*** Opening Data shown ***

-- ==== Sys2Proof/Machine/Can.lean ====
section
/-!
DEFINITION. The CAN FD ports (chapter 18): message objects, transmit policies, error states, receive runs.
-/
namespace Sys2Proof.Machine

/-! ### Frames and objects (R446, R447) -/

/-- Bytes that a DLC stands for, in an FD and in a classic frame (ISO 11898-1). -/
def dlcBytes (fdf : Bool) (dlc : Nat) : Nat :=
  if !fdf then min dlc 8 else [0, 1, 2, 3, 4, 5, 6, 7, 8, 12, 16, 20, 24, 32, 48, 64].getD dlc 64

/-- Whether a port takes part in its bus: enabled, no sleep requested or in force, and not bus-off. -/
def State.canOn (s : State) (p : Nat) : Bool :=
  s.rfb (F.CAN_CTRL_EN p) && !s.rfb (F.CAN_CTRL_SLEEP p) && s.rf (F.CAN_STAT_STATE p) < 2

/-- Whether a frame matches receive object k (R447). -/
def State.canMatch (s : State) (p : Nat) (f : CanFrame) (k : Nat) : Bool :=
  let m := s.rf (F.CAN_OBJ_B_MASK p k)
  s.rf (F.CAN_OBJ_A_DIR p k) == 1 && s.rfb (F.CAN_OBJ_A_IDE p k) == f.ide && f.id.toNat &&& m == s.rf (F.CAN_OBJ_A_ID p k) &&& m

/-- The error state from the error counts: passive above 127 (ISO 11898-1). -/
def State.canState (s : State) (p : Nat) : State :=
  if s.rf (F.CAN_STAT_STATE p) < 2 then
    s.wf (F.CAN_STAT_STATE p) (b2n (decide (127 < s.rf (F.CAN_STAT_TEC p) ∨ 127 < s.rf (F.CAN_STAT_REC p))))
  else s

/-- `CAN_FRAME_RECEIVE` (R447): the receive error count falls by one (ISO 11898-1). -/
def execCanFrameReceive (p : Fin 2) (f : CanFrame) (s : State) : Out :=
  .next (
    if !s.canOn p || !f.crcOk then s
    else
      let rec0 := s.rf (F.CAN_STAT_REC p)
      let s := (s.wf (F.CAN_STAT_REC p) (min 127 (rec0 - 1))).canState p
      match (List.range 128).find? (s.canMatch p f) with
      | none => s
      | some k =>
        let b := tget {} (s.can p).buf k
        let s := if b.news = 0 then s else s.inc (F.CAN_ERR1_LOST p)
        s.updCan p fun c => { c with buf := tset {} c.buf k ⟨some f, s.n, b.news + 1⟩ })

/-- The 128 bytes of a receive run (R446). -/
def canRun (f : CanFrame) (tick : Nat) (overrun : Bool) : List Byte :=
  slice f.data 0 64 ++ leBytes 4 (f.id.toNat + b2n f.ide * 2 ^ 31) ++ [BitVec.ofNat 8 f.dlc.toNat] ++
    [BitVec.ofNat 8 (1 + 2 * b2n overrun + 4 * b2n f.fdf), 0, 0] ++ leBytes 8 tick ++ List.replicate 48 0

/-- One receive object at a freeze (R447): its run, where the device keeps its own (NOTES 169), and its buffer without news. -/
def State.canObject (s : State) (p : Nat) (runs : Bool) (k : Nat) : State :=
  let b := tget {} (s.can p).buf k
  let a := varBase + s.rf (F.CAN_OBJ_C_RUN p k)
  let fl := s.rdB (a + 0x45)
  let s := s.updCan p fun c => { c with buf := tupd {} c.buf k fun b => { b with news := 0 } }
  if !runs then s
  else match b.frame with
    | some f =>
      if b.news = 0 ∨ (s.can p).stb then (if fl.toNat % 4 = 0 then s else s.netWrite (a + 0x45) [fl &&& 0xFC#8])
      else s.netWrite a (canRun f b.tick (decide (1 < b.news)))
    | none => if fl.toNat % 4 = 0 then s else s.netWrite (a + 0x45) [fl &&& 0xFC#8]

/-- The receive runs of both ports at a freeze. `runs`: the device keeps its own. -/
def State.canFreeze (s : State) (runs : Bool) : State :=
  (List.range 2).foldl (fun t p =>
    if !t.rfb (F.CAN_CTRL_EN p) then t
    else ((List.range 128).filter fun k => t.rf (F.CAN_OBJ_A_DIR p k) == 1).foldl (fun u k => u.canObject p runs k) t) s

/-! ### Sending (R448 to R450) -/

/-- The order of the bus: the lower identifier, then the lower object number. -/
def CanPend.before (x y : CanPend) : Bool :=
  decide (x.frame.id.toNat < y.frame.id.toNat) || (x.frame.id == y.frame.id && decide (x.obj < y.obj))

/-- The pending frame that the bus takes next. -/
def canNext : List CanPend → Option CanPend
  | [] => none
  | x :: t => match canNext t with
    | some y => if y.before x then some y else some x
    | none => some x

/-- A port with no frame on its bus starts the next pending one. -/
def State.canStart (s : State) (p : Nat) : State :=
  let l := (s.can p).pend
  if !s.canOn p || l.any (·.started) then s
  else match canNext l with
    | none => s
    | some x =>
      (s.send (.can p x.frame)).updCan p fun c => { c with
        pend := (c.pend.erase x) ++ [{ x with started := true }] }

/-- The frame of a send object from its run as committed (R446, R448). -/
def State.canFrameOf (s : State) (p k : Nat) : CanFrame × State :=
  let fdf := s.rfb (F.CAN_OBJ_C_FDF p k)
  let dlc := s.rf (F.CAN_OBJ_C_DLC p k)
  let a := varBase + s.rf (F.CAN_OBJ_C_RUN p k)
  let r := s.netRead a (s.rdBytes a 64)
  (CanFrame.mk (s.rfb (F.CAN_OBJ_A_IDE p k)) (BitVec.ofNat 29 (s.rf (F.CAN_OBJ_A_ID p k))) fdf
    (s.rfb (F.CAN_OBJ_C_BRS p k)) (BitVec.ofNat 4 dlc) true (r.1.take (dlcBytes fdf dlc)), r.2)

/-- A frame of object k put behind the pending ones, unless the read of its run trips the device. -/
def State.canPut (s : State) (p k : Nat) : State :=
  let r := s.canFrameOf p k
  if r.2.dev = .tripped then r.2
  else (r.2.updCan p fun c => { c with pend := c.pend ++ [⟨k, r.1, 0, false⟩] }).wfb (F.CAN_OBJ_D_PEND p k) true

/-- A due object under the port's policy (R449). -/
def State.canDue (s : State) (p k : Nat) : State :=
  let old := (s.can p).pend.filter fun x => x.obj == k
  if old.isEmpty then s.canPut p k
  else if !s.rfb (F.CAN_CTRL_POLICY p) then s.inc (F.CAN_ERR0_SKIPPED p)
  else
    let late := old.any (·.started)
    let s := s.canFilter p fun x => x.obj != k || x.started
    let s := if late then (s.inc (F.CAN_ERR0_TOO_LATE p)).wfb (F.CAN_OBJ_D_TOO_LATE p k) true else s
    s.canPut p k

/-- Whether the device enqueues due objects (R448): in TRIAD only the lowest member in majority. -/
def State.canSends (s : State) : Bool :=
  s.mayDrive && (!s.isTriad || s.tri.majs.all fun i => decide (s.tri.idx ≤ i))

/-- A loss of DRIVE seen at D (R450); an acknowledgement still to come under COMMIT_FIRST is none (NOTES 168). -/
def State.canLoss (s : State) : State := if s.mayDrive then s else s.loseDrive

/-- `CAN_SEND_DUE` (R448 to R450): at D. -/
def execCanSendDue (p : Fin 2) (s : State) : Out :=
  .next (
    if !s.mayDrive then s.loseDrive
    else
    let s := s.updCan p fun c => { c with drive := true }
    if !s.canOn p || !s.canSends then s
    else
      let due := (List.range 128).filter fun k =>
        s.rf (F.CAN_OBJ_A_DIR p k) == 2 && decide (0 < s.rf (F.CAN_OBJ_D_PERIOD p k)) &&
          s.n % s.rf (F.CAN_OBJ_D_PERIOD p k) == 0
      (due.foldl (fun t k => t.canDue p k) s).canStart p)

/-- `CAN_TX_COMPLETE` (R449): the transmit error count falls by one (ISO 11898-1). -/
def execCanTxComplete (p : Fin 2) (s : State) : Out :=
  .next (
    if (s.can p).pend.any (·.started) then
      let s := s.canFilter p fun x => !x.started
      (((s.wf (F.CAN_STAT_TEC p) (s.rf (F.CAN_STAT_TEC p) - 1)).canState p).canStart p).canSettle p
    else s)

/-- Bus-off (R445, R450). -/
def State.canOff (s : State) (p : Nat) : State := ((s.canCancel p).wf (F.CAN_STAT_STATE p) 2).updCan p fun c => { c with off := true }

/-- The frame on the bus after an error (R449): sent again or dropped at the limit; after a trip, a loss of DRIVE, a bus-off or a
requested sleep not sent again (R450, R451). -/
def State.canRetry (s : State) (p : Nat) (x : CanPend) : State :=
  if s.dev = .tripped ∨ s.rfb (F.CAN_CTRL_SLEEP p) ∨ !(s.can p).drive ∨ 2 ≤ s.rf (F.CAN_STAT_STATE p) then s.canFilter p fun y => y != x
  else if s.rfb (F.CAN_CTRL_POLICY p) || s.rfb (F.CAN_CTRL_UNLIM p) || decide (x.tries < s.rf (F.CAN_CTRL_RETRY p)) then
    s.updCan p fun c => { c with
      pend := c.pend.map fun y => if y = x then { y with started := false, tries := y.tries + 1 } else y }
  else
    ((s.canFilter p fun y => y != x).wfb (F.CAN_OBJ_D_FAILED p x.obj) true).inc (F.CAN_ERR1_FAILED p)

/-- `CAN_TX_ERROR` (R445, R449): the transmit error count grows by 8; beyond 255 the port goes bus-off (ISO 11898-1). -/
def execCanTxError (p : Fin 2) (s : State) : Out :=
  .next (
    match (s.can p).pend.find? (·.started) with
    | none => s
    | some x =>
      let tec := s.rf (F.CAN_STAT_TEC p) + 8
      let s := s.wf (F.CAN_STAT_TEC p) (min 255 tec)
      let s := s.canRetry p x
      (if 255 < tec then s.canOff p else (s.canState p).canStart p).canSettle p)

/-- `CAN_BUS_OFF` (R450). -/
def execCanBusOff (p : Fin 2) (s : State) : Out :=
  .next (if s.rfb (F.CAN_CTRL_EN p) && !(s.can p).stb then s.canOff p else s)

/-- `CAN_BUS_OFF_RECOVERY` (R445, R450): the error counts start again at 0 (ISO 11898-1). -/
def execCanBusOffRecovery (p : Fin 2) (s : State) : Out :=
  .next (if s.rf (F.CAN_STAT_STATE p) = 2 ∧ s.rfb (F.CAN_CTRL_ABO p) then
      (((s.wf (F.CAN_STAT_STATE p) 0).wf (F.CAN_STAT_TEC p) 0).wf (F.CAN_STAT_REC p) 0).updCan p fun c => { c with off := false }
    else s)

/-- `CAN_RX_ERROR` (R445). -/
def execCanRxError (p : Fin 2) (s : State) : Out :=
  .next (if s.canOn p then (s.inc (F.CAN_STAT_REC p)).canState p else s)

/-- Whether an event on the bus wakes a port whose sleep is requested or in force (R451). -/
def State.canWakes (s : State) (p : Nat) (ev : WakeEvent) : Bool :=
  s.rfb (F.CAN_CTRL_SLEEP p) && match ev with
  | .dominant ns => s.rf (F.CAN_WAKE_MODE p) == 1 && decide (5000 ≤ ns)
  | .frame f =>
    let im := s.rf (F.CAN_WIDM_MASK p)
    let dm := s.rf (F.CAN_WDM_LO_DMASK p) + 2 ^ 32 * s.rf (F.CAN_WDM_HI_DMASK p)
    let d := s.rf (F.CAN_WD_LO_DATA p) + 2 ^ 32 * s.rf (F.CAN_WD_HI_DATA p)
    s.rf (F.CAN_WAKE_MODE p) == 2 && f.crcOk && f.ide == s.rfb (F.CAN_WAKE_IDE p) &&
      f.id.toNat &&& im == s.rf (F.CAN_WID_ID p) &&& im && leAt f.data 0 8 &&& dm == d &&& dm

end Sys2Proof.Machine
end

*** Closing Data shown ***

What is expected:
Taking the listing above as the source, transcribe only the lines starting at the line with "((s.canFilter p fun" and going through the line with "def execCanBusOffRecovery (p", unaltered and with both ends included.

Exercise output:
    ((s.canFilter p fun y => y != x).wfb (F.CAN_OBJ_D_FAILED p x.obj) true).inc (F.CAN_ERR1_FAILED p)

/-- `CAN_TX_ERROR` (R445, R449): the transmit error count grows by 8; beyond 255 the port goes bus-off (ISO 11898-1). -/
def execCanTxError (p : Fin 2) (s : State) : Out :=
  .next (
    match (s.can p).pend.find? (·.started) with
    | none => s
    | some x =>
      let tec := s.rf (F.CAN_STAT_TEC p) + 8
      let s := s.wf (F.CAN_STAT_TEC p) (min 255 tec)
      let s := s.canRetry p x
      (if 255 < tec then s.canOff p else (s.canState p).canStart p).canSettle p)

/-- `CAN_BUS_OFF` (R450). -/
def execCanBusOff (p : Fin 2) (s : State) : Out :=
  .next (if s.rfb (F.CAN_CTRL_EN p) && !(s.can p).stb then s.canOff p else s)

/-- `CAN_BUS_OFF_RECOVERY` (R445, R450): the error counts start again at 0 (ISO 11898-1). -/
def execCanBusOffRecovery (p : Fin 2) (s : State) : Out :=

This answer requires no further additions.